-- ==== Sys2Proof/Tests/Slice0.lean ====
section
/-! SUPPORT. Tests/Slice0.lean: tests of single steps on small states, terms that the well-formedness checks refuse, and
for every obligation with hypotheses states and operands that meet them, clause by clause. -/

namespace Sys2Proof.Tests

open Sys2Proof Sys2Proof.Machine Sys2Proof.Safety

/-! ## States the tests use -/

/-- A module with its rails regulated and nothing started. -/
def powered : State := { State.reset with pwr := { Pwr.reset with rails := .regulated, en := true } }

/-- Out of reset, before the ports answer. -/
def fresh : State := { powered with boot := { Boot.reset with inReset := false, phase := 1 } }

/-- Firmware running, device time counting, both local oscillators sound and both cores locked. -/
def live : State :=
  { powered with
    boot := { Boot.reset with inReset := false, bringup := false, phase := 5, fwRunning := true, sup := .running,
                              hkp := .running, portsUp := true, flashRead := true, selfTested := true,
                              chosen := some 0, firstLo := some 0, loDetected := #v[true, true], faultN := false }
    tm := { Tim.reset with running := true, src := 1, dt := { sec := 100, ns := 0, pu := 0, sub := 0 } }
    lomon := { LoMonitor.reset with lo := Vector.replicate 2 { st := .ok, good := 0 } }
    core := Vector.replicate 2 { Core.reset with st := .locked }
    outs := { Outs.reset with sysclk := some 0, sysDiv := 2 ^ 64 }
    fl := { Flash.reset with openJ := true } }

/-- A port whose slots all execute a command. -/
def executing (f : Slot → Slot) : HostPort :=
  { HostPort.reset with slots := Vector.replicate 8 (f { Slot.reset with st := .executing }) }

/-- A channel that runs. -/
def runningCh : Chan := { Chan.reset with runs := true, drv := .running, want := .low }

/-! ## How the words of the claims are shown of a concrete state -/

theorem accepted_of {p : Port} {a : Nat} {v : Word} {s : State}
    (h : (portAnswers s p && (regSpec a).isSome && phaseOk s a && owns s p (confBlock a) &&
      (postedDomain a).all (fun d => !postedBusy s d) &&
      (isStaged a || (valueOk s p a (written s a v) && ruleOk s p a (written s a v)))) = true) : Accepted p a v s := by
  simp only [Bool.and_eq_true, Bool.or_eq_true] at h
  obtain ⟨⟨⟨⟨⟨h1, h2⟩, h3⟩, h4⟩, h5⟩, h6⟩ := h
  refine ⟨h1, h2, h3, h4, fun d hd => ?_, fun hs => ?_, fun hs => ?_⟩
  · simpa [hd] using h5
  · exact (h6.resolve_left (by simp [hs])).1
  · exact (h6.resolve_left (by simp [hs])).2

theorem direct_of {p : Port} {a : Nat} {v : Word} {s : State} (h : Accepted p a v s)
    (d : (decide (postedDomain a = none) && !isStaged a && (a :: stagedWords a).all
      (fun b => (Cells.find s.mech.frozen b).isNone) && canonical s) = true) : Direct p a v s := by
  simp only [Bool.and_eq_true, decide_eq_true_eq, Bool.not_eq_true', List.all_eq_true, Option.isNone_iff_eq_none] at d
  obtain ⟨⟨⟨h1, h2⟩, h3⟩, h4⟩ := d
  exact ⟨h, h1, h2, fun b hb => h3 b (by simpa using hb), h4⟩

theorem ready_of {c : Instr} {p : Port} {k : Fin 8} {s : State} {a : List Byte} {code : Nat} {mine : List Byte → Bool}
    {ok : State → List Byte → Bool} {block : List Byte → Option Nat} (row : MbRow p k c code mine ok block)
    (h : (mbRuns code p k s && s.port[p].enabled && decide (s.port[p].slots[k].args = a) && mine a && ok s a &&
      (block a).all fun b => owns s p b) = true) : Ready c p k s a := by
  simp only [Bool.and_eq_true, decide_eq_true_eq] at h
  obtain ⟨⟨⟨⟨⟨h1, h2⟩, h3⟩, h4⟩, h5⟩, h6⟩ := h
  exact ⟨code, mine, ok, block, row, ⟨h1, h2, h3⟩, h4, h5, fun b hb => by simpa [hb] using h6⟩

set_option maxRecDepth 100000

/-! ## Supply -/

def rising : State := { powered with pwr := { powered.pwr with rails := .rising } }
def otStopped : State := { State.reset with pwr := { Pwr.reset with otShut := true, en := true } }

/-- Running on HOLD, at a stage. -/
def failing (n : Nat) : State := { live with pwr := { live.pwr with pfail := true, stage := n } }

def hot (warn : Bool) (t : Int) : State := { live with pwr := { live.pwr with otWarn := warn, temps := Vector.replicate 12 t } }
def veryHot (s : State) : State := { s with pwr := { s.pwr with temps := Vector.replicate 12 2160, hotRun := 8 } }

def resetDue : State := { live with boot := { live.boot with resetIn := some (1, 0) } }

def held : State := { powered with tap := { Tap.reset with resetN := true } }

theorem test_witness_PowerUpSequence :
  ((State.reset.pwr.rails = Rails.off) ∧
   (3400 < 3401) ∧
   (State.reset.pwr.otShut = false)) ∧
  ((rising.pwr.rails = Rails.rising)) ∧
  ((powered.pwr.rails = Rails.regulated) ∧
   (powered.boot.inReset = true)) ∧
  ((otStopped.pwr.rails = Rails.off) ∧
   (otStopped.pwr.otShut = true) ∧
   (otStopped.pwr.en = true) ∧
   (3400 < 3401) ∧
   ((List.replicate 12 1679).length = 12) ∧
   (∀ x ∈ List.replicate 12 1679, x < 105 * 16)) ∧
  ((otStopped.pwr.rails = Rails.off) ∧
   (otStopped.pwr.otShut = true) ∧
   (otStopped.pwr.en = true) ∧
   (3400 < 3401) ∧
   ((List.replicate 12 1680).length = 12) ∧
   (∃ x ∈ List.replicate 12 1680, 105 * 16 ≤ x)) := by
  repeat' first | apply And.intro | decide +kernel

theorem test_witness_PowerFailureStages :
  ((live.pwr.rails ≠ Rails.off) ∧
   (live.pwr.pfail = false) ∧
   (3399 < 3400)) ∧
  (((failing 1).pwr.pfail = true) ∧
   (1799 < 2800) ∧
   ((failing 1).pwr.stage < 2)) ∧
  (((failing 2).pwr.pfail = true) ∧
   (1799 < 2200) ∧
   ((failing 2).pwr.stage = 2)) ∧
  (((failing 1).pwr.pfail = true) ∧
   (1799 < 1800)) ∧
  (((failing 1).pwr.pfail = true) ∧
   (3450 ≤ 3450)) := by
  repeat' first | apply And.intro | decide +kernel

theorem test_witness_ShutdownAndTemperature :
  ((live.pwr.rails = Rails.regulated) ∧
   (live.boot.inReset = false) ∧
   (live.tm.running = true)) ∧
  ((powered.pwr.rails = Rails.regulated) ∧
   (powered.tm.running = false)) ∧
  ((live.pwr.rails = Rails.regulated) ∧
   (live.pwr.pfail = false)) ∧
  (((veryHot powered).pwr.otWarn = false) ∧
   (otLimit (veryHot powered) ≤ hottest (veryHot powered))) ∧
  (((hot true 1600).pwr.otWarn = true) ∧
   (hottest (hot true 1600) ≤ otLimit (hot true 1600) - 80)) ∧
  (((veryHot live).pwr.rails = Rails.regulated) ∧
   ((veryHot live).pwr.otShut = false) ∧
   (8 ≤ (veryHot live).pwr.hotRun) ∧
   ((veryHot live).tm.running = true)) ∧
  (((veryHot powered).pwr.rails = Rails.regulated) ∧
   ((veryHot powered).pwr.otShut = false) ∧
   (8 ≤ (veryHot powered).pwr.hotRun) ∧
   ((veryHot powered).tm.running = false)) := by
  repeat' first | apply And.intro | decide +kernel

theorem test_witness_ResetsRestoreResetValues :
  ((live.pwr.rails = Rails.regulated) ∧
   (live.boot.inReset = false) ∧
   (live.pwr.offIn = none)) ∧
  ((powered.pwr.rails = Rails.regulated) ∧
   (powered.boot.inReset = true)) ∧
  ((resetDue.boot.resetIn = some (1, 0)) ∧
   (resetDue.pwr.offIn = none)) := by
  repeat' first | apply And.intro | decide +kernel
================
Using the entries above, give again exactly the lines from the line holding "(block a).all fun" through the line holding "((List.replicate 12 1679).length = 12) ∧". Include both end lines and nothing else.

      (block a).all fun b => owns s p b) = true) : Ready c p k s a := by
  simp only [Bool.and_eq_true, decide_eq_true_eq] at h
  obtain ⟨⟨⟨⟨⟨h1, h2⟩, h3⟩, h4⟩, h5⟩, h6⟩ := h
  exact ⟨code, mine, ok, block, row, ⟨h1, h2, h3⟩, h4, h5, fun b hb => by simpa [hb] using h6⟩

set_option maxRecDepth 100000

/-! ## Supply -/

def rising : State := { powered with pwr := { powered.pwr with rails := .rising } }
def otStopped : State := { State.reset with pwr := { Pwr.reset with otShut := true, en := true } }

/-- Running on HOLD, at a stage. -/
def failing (n : Nat) : State := { live with pwr := { live.pwr with pfail := true, stage := n } }

def hot (warn : Bool) (t : Int) : State := { live with pwr := { live.pwr with otWarn := warn, temps := Vector.replicate 12 t } }
def veryHot (s : State) : State := { s with pwr := { s.pwr with temps := Vector.replicate 12 2160, hotRun := 8 } }

def resetDue : State := { live with boot := { live.boot with resetIn := some (1, 0) } }

def held : State := { powered with tap := { Tap.reset with resetN := true } }

theorem test_witness_PowerUpSequence :
  ((State.reset.pwr.rails = Rails.off) ∧
   (3400 < 3401) ∧
   (State.reset.pwr.otShut = false)) ∧
  ((rising.pwr.rails = Rails.rising)) ∧
  ((powered.pwr.rails = Rails.regulated) ∧
   (powered.boot.inReset = true)) ∧
  ((otStopped.pwr.rails = Rails.off) ∧
   (otStopped.pwr.otShut = true) ∧
   (otStopped.pwr.en = true) ∧
   (3400 < 3401) ∧
   ((List.replicate 12 1679).length = 12) ∧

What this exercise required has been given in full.